PROBLEM:
Produce a copy of every line in the records that holds the string "level".

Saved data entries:
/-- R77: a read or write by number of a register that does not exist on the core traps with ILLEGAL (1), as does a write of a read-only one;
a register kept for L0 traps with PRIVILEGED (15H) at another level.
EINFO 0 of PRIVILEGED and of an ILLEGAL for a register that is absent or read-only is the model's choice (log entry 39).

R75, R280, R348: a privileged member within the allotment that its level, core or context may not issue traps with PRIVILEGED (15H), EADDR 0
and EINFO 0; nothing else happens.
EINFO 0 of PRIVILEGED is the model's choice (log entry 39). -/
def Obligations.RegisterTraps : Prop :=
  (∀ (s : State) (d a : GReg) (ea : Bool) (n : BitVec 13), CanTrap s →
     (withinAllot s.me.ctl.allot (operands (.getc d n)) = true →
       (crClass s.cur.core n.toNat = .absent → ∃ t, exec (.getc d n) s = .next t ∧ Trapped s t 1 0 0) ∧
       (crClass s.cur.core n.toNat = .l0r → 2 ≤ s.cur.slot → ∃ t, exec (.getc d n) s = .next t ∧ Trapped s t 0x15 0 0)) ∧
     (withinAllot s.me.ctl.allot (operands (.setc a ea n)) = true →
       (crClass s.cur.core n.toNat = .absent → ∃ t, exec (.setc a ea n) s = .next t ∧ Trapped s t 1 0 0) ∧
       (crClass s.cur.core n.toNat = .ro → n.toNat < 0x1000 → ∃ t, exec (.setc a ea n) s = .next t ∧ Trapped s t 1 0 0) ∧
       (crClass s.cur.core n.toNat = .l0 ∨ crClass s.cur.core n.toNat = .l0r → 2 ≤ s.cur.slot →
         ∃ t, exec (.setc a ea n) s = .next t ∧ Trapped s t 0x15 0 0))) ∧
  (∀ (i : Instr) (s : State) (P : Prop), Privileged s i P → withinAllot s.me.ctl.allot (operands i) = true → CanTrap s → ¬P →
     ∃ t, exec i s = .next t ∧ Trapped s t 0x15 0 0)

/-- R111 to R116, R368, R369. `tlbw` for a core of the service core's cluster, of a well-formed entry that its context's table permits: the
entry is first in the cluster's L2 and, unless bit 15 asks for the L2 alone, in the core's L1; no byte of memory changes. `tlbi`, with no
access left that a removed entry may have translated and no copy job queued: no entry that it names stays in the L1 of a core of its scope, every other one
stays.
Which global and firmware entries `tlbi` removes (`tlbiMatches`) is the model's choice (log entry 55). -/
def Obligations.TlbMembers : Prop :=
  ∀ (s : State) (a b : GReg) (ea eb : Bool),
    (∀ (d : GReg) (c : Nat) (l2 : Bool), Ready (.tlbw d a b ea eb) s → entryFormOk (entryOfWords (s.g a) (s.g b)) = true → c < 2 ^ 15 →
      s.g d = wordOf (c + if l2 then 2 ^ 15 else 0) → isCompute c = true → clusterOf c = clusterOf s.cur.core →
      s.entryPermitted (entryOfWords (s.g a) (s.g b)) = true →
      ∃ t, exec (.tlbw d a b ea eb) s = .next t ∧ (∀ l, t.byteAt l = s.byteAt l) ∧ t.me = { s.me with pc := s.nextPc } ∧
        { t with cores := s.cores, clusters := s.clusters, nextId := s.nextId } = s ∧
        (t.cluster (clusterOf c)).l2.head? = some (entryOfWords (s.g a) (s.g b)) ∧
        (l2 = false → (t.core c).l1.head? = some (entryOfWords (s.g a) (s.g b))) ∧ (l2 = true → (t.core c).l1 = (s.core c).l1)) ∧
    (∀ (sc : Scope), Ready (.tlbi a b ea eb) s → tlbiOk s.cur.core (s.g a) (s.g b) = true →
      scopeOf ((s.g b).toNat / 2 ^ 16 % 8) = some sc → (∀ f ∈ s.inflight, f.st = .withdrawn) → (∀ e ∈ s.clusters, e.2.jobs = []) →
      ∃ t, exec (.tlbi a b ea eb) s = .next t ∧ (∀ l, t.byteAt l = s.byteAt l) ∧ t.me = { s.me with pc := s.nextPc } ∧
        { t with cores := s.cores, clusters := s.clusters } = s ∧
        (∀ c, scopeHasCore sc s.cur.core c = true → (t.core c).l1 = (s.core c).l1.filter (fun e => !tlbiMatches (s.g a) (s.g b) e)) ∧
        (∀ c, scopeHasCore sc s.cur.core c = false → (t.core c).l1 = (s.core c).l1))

...

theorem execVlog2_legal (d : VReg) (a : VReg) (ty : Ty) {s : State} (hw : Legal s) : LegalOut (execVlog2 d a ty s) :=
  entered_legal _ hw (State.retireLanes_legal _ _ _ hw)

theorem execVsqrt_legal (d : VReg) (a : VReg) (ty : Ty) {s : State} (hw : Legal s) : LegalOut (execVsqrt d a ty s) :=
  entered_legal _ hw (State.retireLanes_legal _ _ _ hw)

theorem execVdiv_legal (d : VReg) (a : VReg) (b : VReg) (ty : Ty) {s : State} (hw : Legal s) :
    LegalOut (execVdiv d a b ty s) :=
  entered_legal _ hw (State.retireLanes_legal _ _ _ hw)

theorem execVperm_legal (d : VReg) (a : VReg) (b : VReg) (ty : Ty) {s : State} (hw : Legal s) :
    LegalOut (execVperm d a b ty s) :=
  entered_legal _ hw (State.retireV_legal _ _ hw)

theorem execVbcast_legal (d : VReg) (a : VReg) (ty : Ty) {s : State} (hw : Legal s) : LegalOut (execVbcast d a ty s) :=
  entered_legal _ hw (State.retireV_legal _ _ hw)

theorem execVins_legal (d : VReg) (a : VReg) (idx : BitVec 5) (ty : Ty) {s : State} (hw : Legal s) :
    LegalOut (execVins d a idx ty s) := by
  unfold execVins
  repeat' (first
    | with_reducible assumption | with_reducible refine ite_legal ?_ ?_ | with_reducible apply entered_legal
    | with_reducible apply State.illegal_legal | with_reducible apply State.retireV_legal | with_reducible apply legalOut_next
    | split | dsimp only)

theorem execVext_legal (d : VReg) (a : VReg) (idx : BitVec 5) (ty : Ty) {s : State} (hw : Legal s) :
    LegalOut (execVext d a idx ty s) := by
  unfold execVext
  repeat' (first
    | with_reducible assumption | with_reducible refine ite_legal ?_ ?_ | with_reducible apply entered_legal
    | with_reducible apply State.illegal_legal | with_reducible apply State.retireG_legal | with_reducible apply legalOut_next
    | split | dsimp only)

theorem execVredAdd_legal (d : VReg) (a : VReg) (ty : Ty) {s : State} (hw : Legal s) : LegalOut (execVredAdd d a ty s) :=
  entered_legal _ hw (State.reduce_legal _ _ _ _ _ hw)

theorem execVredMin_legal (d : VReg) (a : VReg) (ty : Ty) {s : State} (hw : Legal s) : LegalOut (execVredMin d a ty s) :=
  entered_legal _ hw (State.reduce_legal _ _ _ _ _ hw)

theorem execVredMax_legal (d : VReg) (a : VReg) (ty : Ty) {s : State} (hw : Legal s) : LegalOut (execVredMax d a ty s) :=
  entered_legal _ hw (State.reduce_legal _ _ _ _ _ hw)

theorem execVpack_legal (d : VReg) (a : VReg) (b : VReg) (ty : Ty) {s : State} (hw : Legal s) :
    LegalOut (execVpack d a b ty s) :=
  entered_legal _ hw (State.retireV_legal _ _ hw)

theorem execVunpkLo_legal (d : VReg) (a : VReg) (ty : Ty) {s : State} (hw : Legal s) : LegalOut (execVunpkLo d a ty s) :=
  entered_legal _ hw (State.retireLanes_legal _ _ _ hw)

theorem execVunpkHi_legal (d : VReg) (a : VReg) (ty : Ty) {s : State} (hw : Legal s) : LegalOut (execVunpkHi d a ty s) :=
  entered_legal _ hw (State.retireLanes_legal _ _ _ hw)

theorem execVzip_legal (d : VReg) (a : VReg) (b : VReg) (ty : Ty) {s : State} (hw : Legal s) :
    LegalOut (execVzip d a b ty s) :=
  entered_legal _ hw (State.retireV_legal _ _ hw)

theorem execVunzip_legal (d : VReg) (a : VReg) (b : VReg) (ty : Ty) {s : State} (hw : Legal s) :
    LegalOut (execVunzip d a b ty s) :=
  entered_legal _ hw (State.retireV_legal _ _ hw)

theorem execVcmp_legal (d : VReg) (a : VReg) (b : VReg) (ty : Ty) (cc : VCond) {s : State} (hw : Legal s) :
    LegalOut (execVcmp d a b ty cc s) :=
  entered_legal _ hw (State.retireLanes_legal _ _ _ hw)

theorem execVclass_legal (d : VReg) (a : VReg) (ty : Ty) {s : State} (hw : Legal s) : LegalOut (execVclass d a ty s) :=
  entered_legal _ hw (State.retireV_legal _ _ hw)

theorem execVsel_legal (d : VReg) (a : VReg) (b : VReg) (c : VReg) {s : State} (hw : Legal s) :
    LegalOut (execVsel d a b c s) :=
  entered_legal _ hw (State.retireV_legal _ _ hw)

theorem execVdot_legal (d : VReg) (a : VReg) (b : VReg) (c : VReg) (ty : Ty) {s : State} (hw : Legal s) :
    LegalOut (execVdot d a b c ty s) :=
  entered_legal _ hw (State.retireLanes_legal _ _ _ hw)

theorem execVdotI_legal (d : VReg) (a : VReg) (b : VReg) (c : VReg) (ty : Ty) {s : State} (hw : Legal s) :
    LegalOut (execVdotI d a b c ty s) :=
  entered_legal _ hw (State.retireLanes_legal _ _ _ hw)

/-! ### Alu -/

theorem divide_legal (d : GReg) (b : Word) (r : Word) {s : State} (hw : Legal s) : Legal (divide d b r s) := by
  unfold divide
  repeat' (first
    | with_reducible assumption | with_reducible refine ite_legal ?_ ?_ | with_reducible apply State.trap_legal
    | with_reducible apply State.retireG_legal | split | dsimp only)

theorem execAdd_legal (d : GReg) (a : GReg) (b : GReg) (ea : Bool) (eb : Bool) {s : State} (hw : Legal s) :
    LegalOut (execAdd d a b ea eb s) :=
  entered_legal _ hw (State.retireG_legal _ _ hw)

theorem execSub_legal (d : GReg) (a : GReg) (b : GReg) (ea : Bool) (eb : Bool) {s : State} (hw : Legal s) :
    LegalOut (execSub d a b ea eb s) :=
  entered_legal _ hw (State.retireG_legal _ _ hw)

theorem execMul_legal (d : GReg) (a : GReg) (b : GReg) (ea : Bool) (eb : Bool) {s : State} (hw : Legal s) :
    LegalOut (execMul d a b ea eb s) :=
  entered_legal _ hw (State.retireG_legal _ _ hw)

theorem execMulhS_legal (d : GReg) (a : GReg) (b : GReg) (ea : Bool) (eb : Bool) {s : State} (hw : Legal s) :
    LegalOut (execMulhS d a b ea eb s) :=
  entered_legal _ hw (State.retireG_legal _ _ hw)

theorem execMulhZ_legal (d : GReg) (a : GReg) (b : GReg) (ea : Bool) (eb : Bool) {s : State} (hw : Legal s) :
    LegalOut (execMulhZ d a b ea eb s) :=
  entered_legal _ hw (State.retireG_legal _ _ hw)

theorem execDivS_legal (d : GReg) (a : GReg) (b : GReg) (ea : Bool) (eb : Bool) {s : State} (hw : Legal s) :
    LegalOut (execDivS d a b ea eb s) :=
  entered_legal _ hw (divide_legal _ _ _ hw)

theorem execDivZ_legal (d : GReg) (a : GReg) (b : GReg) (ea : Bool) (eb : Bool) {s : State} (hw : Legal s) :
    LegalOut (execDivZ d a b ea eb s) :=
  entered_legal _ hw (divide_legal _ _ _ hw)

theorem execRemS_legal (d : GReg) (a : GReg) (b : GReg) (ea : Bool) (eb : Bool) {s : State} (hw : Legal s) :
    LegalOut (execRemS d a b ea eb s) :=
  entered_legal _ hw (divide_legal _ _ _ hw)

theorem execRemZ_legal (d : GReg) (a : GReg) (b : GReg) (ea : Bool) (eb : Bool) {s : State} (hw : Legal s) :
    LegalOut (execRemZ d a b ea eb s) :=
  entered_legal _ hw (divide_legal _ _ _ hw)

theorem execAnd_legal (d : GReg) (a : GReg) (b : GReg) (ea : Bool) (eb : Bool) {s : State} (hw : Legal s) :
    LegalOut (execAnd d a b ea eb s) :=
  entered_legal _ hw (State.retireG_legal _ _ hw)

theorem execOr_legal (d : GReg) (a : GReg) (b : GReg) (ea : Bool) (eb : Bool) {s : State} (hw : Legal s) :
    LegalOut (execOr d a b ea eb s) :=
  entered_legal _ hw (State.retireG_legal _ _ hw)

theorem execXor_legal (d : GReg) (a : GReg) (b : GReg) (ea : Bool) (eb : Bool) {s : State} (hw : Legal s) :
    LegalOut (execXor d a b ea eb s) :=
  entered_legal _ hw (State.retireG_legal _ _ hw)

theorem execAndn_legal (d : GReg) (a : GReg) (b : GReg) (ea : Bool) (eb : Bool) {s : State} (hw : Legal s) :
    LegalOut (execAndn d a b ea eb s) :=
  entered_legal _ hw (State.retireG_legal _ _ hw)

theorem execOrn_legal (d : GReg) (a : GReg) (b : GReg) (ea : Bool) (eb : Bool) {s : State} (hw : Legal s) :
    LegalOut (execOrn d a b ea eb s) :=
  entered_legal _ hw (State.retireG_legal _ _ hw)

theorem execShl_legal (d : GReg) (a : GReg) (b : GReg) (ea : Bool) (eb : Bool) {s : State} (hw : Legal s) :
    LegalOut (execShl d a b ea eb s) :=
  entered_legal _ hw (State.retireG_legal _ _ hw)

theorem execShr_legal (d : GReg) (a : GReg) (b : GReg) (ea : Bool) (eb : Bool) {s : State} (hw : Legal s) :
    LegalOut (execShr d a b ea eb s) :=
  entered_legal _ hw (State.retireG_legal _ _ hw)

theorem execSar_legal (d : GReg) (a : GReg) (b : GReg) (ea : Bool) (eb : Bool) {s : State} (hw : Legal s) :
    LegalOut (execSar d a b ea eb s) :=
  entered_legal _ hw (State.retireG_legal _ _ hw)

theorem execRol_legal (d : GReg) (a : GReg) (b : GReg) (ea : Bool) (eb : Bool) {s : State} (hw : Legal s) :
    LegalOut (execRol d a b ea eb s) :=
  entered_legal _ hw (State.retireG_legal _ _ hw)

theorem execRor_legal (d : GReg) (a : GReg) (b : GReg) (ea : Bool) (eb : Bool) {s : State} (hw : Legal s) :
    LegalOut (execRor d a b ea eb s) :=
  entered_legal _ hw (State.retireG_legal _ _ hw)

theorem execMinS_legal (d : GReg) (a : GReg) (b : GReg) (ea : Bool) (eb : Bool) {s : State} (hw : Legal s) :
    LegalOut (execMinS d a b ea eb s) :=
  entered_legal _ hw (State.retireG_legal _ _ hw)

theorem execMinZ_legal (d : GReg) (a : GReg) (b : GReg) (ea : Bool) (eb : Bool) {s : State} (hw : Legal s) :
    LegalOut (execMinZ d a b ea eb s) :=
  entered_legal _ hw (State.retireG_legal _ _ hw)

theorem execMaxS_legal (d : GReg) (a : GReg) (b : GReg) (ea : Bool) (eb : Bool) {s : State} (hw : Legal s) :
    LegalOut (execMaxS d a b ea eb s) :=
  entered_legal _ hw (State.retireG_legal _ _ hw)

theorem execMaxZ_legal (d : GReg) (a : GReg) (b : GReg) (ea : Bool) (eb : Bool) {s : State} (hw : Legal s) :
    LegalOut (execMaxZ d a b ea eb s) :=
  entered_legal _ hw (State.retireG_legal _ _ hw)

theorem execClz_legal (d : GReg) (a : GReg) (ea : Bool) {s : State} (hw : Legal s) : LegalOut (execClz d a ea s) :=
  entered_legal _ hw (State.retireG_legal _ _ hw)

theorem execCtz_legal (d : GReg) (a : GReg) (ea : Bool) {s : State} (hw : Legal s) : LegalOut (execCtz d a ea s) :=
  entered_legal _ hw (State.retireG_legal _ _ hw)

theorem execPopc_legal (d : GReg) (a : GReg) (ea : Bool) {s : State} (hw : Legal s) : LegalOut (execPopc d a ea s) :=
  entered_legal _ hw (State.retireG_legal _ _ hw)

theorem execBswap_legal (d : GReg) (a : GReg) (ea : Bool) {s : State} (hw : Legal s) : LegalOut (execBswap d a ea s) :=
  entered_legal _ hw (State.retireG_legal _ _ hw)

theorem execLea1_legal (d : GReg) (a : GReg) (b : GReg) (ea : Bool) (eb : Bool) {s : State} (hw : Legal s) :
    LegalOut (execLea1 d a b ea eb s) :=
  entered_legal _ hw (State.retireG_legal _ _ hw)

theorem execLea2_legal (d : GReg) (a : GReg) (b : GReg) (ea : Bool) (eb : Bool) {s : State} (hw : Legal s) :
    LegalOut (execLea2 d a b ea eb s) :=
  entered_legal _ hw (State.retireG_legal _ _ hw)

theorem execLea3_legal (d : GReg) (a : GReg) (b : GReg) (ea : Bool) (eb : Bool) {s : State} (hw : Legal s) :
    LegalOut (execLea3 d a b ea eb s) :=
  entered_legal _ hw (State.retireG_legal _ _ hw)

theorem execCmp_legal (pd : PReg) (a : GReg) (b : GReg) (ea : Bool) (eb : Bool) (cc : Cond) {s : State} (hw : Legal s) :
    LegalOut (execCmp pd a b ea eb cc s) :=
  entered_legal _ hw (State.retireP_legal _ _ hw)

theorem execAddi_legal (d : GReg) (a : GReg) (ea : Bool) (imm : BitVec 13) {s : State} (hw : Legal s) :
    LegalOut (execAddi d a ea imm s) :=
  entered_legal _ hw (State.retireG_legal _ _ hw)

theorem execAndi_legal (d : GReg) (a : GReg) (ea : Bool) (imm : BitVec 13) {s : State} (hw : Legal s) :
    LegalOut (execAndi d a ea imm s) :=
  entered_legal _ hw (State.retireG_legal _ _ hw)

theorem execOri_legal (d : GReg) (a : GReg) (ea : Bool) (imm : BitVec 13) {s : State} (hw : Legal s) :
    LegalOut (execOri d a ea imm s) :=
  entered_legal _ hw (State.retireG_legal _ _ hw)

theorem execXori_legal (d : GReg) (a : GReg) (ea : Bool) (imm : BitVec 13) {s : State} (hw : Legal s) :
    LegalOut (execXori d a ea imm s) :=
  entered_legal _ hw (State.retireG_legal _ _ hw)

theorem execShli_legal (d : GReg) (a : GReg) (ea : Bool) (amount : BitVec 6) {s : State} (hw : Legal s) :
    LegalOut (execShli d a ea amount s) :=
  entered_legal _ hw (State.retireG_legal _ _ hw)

RESPONSE BOX:
a register kept for L0 traps with PRIVILEGED (15H) at another level.
R75, R280, R348: a privileged member within the allotment that its level, core or context may not issue traps with PRIVILEGED (15H), EADDR 0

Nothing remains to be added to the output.